### Aim of the task:
Go through the entries below and collect each line with the string "what" in it.

━━━ Records shown

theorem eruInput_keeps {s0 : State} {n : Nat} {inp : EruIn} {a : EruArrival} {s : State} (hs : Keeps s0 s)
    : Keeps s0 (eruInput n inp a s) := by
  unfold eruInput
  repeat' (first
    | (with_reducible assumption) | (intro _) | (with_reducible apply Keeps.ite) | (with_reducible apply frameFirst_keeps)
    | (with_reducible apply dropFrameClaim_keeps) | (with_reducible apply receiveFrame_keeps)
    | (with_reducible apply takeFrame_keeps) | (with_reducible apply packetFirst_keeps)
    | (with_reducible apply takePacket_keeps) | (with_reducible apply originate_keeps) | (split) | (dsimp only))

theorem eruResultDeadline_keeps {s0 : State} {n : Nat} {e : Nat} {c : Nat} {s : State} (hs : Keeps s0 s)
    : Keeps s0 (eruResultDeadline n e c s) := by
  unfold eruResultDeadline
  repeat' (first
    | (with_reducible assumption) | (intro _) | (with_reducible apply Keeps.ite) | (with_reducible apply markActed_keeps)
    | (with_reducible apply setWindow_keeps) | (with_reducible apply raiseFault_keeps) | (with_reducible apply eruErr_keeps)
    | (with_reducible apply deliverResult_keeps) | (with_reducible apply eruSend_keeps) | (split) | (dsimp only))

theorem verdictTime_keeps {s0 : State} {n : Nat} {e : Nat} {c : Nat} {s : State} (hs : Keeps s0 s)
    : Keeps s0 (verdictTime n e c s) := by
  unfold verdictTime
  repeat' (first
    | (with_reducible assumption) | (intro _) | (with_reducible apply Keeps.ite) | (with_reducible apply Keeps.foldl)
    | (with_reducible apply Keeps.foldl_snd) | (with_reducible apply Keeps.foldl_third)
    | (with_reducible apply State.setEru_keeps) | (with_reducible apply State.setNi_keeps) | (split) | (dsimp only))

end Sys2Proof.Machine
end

━━━━━━
━━━ Records shown

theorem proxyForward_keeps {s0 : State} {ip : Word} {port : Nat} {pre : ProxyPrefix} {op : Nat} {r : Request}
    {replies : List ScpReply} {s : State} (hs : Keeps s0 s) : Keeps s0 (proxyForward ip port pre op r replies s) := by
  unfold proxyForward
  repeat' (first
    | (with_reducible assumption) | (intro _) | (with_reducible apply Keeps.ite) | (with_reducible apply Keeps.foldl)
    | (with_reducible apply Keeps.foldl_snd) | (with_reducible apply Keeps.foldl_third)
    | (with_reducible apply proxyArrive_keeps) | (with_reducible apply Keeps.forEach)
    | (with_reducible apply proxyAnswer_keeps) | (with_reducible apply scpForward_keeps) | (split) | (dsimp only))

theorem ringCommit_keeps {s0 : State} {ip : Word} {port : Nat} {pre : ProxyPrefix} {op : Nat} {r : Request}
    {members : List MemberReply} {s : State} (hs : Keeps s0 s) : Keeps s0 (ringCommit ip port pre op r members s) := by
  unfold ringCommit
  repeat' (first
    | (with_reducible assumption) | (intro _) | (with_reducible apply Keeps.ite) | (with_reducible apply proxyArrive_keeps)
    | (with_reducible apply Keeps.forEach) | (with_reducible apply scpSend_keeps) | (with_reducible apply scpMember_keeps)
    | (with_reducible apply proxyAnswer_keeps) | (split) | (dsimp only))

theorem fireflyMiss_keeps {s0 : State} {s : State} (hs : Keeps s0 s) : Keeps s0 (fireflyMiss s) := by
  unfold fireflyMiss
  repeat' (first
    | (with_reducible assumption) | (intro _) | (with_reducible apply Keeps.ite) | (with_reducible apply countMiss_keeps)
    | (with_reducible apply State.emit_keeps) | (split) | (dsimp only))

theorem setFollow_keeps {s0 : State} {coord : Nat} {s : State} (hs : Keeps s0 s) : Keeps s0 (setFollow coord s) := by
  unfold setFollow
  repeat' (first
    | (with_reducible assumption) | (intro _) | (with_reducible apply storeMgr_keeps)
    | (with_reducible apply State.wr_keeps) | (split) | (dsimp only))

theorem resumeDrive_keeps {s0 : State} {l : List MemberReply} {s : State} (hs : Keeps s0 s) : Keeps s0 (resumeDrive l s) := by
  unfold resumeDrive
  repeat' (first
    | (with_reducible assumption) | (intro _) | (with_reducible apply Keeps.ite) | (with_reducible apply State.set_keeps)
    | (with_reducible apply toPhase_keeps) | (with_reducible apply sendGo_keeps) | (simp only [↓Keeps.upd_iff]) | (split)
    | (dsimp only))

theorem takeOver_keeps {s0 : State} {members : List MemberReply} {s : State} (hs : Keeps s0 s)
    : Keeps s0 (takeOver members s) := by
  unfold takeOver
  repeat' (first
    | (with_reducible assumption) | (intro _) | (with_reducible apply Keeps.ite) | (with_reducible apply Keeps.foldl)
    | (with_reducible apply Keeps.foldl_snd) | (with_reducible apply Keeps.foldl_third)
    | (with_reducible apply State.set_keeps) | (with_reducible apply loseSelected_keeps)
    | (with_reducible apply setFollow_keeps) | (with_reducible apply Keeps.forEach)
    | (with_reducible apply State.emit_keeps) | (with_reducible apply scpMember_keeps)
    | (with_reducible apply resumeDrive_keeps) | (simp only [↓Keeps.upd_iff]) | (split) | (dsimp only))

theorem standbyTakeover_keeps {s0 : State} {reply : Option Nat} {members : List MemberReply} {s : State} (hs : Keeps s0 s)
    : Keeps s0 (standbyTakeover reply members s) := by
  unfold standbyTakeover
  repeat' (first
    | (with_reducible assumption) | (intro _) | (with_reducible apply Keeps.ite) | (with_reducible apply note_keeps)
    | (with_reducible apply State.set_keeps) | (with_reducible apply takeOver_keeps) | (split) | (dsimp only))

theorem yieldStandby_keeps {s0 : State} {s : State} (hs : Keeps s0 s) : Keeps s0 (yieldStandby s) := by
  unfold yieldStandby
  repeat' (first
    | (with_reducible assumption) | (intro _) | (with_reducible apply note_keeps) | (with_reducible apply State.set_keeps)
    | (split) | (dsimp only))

━━━━━━
━━━ Records shown

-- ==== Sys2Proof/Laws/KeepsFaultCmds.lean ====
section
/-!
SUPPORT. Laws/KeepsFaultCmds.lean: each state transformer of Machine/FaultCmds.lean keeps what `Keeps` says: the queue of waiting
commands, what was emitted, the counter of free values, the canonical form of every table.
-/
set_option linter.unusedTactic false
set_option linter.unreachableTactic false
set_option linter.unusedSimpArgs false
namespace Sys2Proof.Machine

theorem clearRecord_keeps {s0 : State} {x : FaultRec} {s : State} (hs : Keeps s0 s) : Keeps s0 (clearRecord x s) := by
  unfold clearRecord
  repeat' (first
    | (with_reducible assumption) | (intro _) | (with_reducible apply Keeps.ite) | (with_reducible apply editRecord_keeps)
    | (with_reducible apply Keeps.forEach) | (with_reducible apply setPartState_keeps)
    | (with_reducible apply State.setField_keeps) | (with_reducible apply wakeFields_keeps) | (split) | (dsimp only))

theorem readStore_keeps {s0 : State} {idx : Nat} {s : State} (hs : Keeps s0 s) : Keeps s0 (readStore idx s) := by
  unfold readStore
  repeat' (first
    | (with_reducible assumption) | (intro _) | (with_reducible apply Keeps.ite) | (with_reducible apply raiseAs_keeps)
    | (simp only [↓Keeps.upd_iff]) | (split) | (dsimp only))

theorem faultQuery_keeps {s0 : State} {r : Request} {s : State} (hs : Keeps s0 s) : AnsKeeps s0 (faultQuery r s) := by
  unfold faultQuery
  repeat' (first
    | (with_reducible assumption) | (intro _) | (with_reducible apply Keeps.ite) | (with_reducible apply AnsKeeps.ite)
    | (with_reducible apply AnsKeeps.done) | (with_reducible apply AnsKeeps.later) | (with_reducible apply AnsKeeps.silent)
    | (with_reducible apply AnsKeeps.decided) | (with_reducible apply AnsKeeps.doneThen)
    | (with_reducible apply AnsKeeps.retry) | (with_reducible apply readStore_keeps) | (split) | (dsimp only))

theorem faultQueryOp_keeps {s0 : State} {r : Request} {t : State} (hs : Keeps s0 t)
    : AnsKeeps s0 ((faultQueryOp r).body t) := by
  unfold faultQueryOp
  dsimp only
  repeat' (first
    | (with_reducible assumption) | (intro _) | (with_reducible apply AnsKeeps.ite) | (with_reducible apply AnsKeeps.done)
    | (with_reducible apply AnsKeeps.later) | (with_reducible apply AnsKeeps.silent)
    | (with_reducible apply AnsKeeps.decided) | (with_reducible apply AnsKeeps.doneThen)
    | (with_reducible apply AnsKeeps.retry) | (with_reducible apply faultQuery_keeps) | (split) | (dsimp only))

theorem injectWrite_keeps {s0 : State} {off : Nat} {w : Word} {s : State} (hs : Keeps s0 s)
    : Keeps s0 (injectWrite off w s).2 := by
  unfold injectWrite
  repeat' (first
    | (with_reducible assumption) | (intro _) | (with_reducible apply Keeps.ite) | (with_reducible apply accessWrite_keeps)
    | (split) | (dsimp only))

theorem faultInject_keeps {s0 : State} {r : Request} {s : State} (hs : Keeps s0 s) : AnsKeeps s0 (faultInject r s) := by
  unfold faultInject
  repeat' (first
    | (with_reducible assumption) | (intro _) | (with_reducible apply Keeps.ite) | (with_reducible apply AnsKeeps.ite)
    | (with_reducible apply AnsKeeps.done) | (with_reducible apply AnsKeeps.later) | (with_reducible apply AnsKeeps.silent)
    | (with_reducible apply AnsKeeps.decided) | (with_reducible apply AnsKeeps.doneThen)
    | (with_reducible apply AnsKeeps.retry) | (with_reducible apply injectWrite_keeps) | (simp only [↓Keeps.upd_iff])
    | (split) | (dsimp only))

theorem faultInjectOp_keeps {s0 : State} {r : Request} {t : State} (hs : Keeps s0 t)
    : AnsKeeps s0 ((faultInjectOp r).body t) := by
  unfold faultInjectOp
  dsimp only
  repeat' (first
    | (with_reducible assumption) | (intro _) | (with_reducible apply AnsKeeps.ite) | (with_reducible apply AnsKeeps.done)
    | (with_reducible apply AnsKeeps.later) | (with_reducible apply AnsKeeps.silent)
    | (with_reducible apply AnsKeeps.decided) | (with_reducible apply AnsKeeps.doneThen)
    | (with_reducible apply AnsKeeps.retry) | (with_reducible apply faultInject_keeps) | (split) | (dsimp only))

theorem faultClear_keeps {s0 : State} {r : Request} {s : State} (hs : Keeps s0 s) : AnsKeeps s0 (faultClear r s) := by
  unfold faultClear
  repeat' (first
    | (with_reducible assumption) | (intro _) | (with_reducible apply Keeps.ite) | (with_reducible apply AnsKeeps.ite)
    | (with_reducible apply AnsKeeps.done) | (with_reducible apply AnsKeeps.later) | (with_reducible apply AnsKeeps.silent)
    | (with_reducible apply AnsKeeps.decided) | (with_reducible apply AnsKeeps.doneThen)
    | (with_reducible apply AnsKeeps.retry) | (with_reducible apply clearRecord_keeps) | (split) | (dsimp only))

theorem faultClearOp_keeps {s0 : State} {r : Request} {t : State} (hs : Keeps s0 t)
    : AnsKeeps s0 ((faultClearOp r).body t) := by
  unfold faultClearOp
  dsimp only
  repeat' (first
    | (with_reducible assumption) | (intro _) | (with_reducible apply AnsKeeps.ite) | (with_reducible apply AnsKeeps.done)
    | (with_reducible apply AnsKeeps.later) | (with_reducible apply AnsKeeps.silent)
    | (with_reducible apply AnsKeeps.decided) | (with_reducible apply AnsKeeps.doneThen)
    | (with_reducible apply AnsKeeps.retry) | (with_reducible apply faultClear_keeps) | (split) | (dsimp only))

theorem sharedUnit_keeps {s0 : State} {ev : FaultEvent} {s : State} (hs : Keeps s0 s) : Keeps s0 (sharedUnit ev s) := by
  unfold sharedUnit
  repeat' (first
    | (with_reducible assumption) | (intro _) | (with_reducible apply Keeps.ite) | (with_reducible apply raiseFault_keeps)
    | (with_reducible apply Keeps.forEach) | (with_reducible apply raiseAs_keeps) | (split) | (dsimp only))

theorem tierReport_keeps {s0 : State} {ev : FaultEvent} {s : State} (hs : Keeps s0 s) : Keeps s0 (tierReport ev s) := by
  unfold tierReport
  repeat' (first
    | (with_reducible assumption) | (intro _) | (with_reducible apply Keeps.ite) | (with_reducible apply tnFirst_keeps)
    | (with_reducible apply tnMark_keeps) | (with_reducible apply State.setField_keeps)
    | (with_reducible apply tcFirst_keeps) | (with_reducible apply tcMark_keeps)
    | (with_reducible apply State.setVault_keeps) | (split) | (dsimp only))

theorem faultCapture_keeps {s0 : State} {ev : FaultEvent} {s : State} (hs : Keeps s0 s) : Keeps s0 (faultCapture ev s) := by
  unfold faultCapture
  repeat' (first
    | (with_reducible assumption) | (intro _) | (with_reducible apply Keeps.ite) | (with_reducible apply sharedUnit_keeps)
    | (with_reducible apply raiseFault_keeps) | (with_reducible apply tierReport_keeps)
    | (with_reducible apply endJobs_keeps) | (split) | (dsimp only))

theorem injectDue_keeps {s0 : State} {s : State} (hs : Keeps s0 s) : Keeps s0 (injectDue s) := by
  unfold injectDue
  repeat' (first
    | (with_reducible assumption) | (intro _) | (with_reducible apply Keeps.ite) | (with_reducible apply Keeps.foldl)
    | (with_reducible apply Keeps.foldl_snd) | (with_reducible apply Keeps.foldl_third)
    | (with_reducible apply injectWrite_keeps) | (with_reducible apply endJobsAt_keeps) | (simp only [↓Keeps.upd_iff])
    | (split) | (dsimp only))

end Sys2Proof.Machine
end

━━━━━━

### Solution to the problem:
SUPPORT. Laws/KeepsFaultCmds.lean: each state transformer of Machine/FaultCmds.lean keeps what `Keeps` says: the queue of waiting
commands, what was emitted, the counter of free values, the canonical form of every table.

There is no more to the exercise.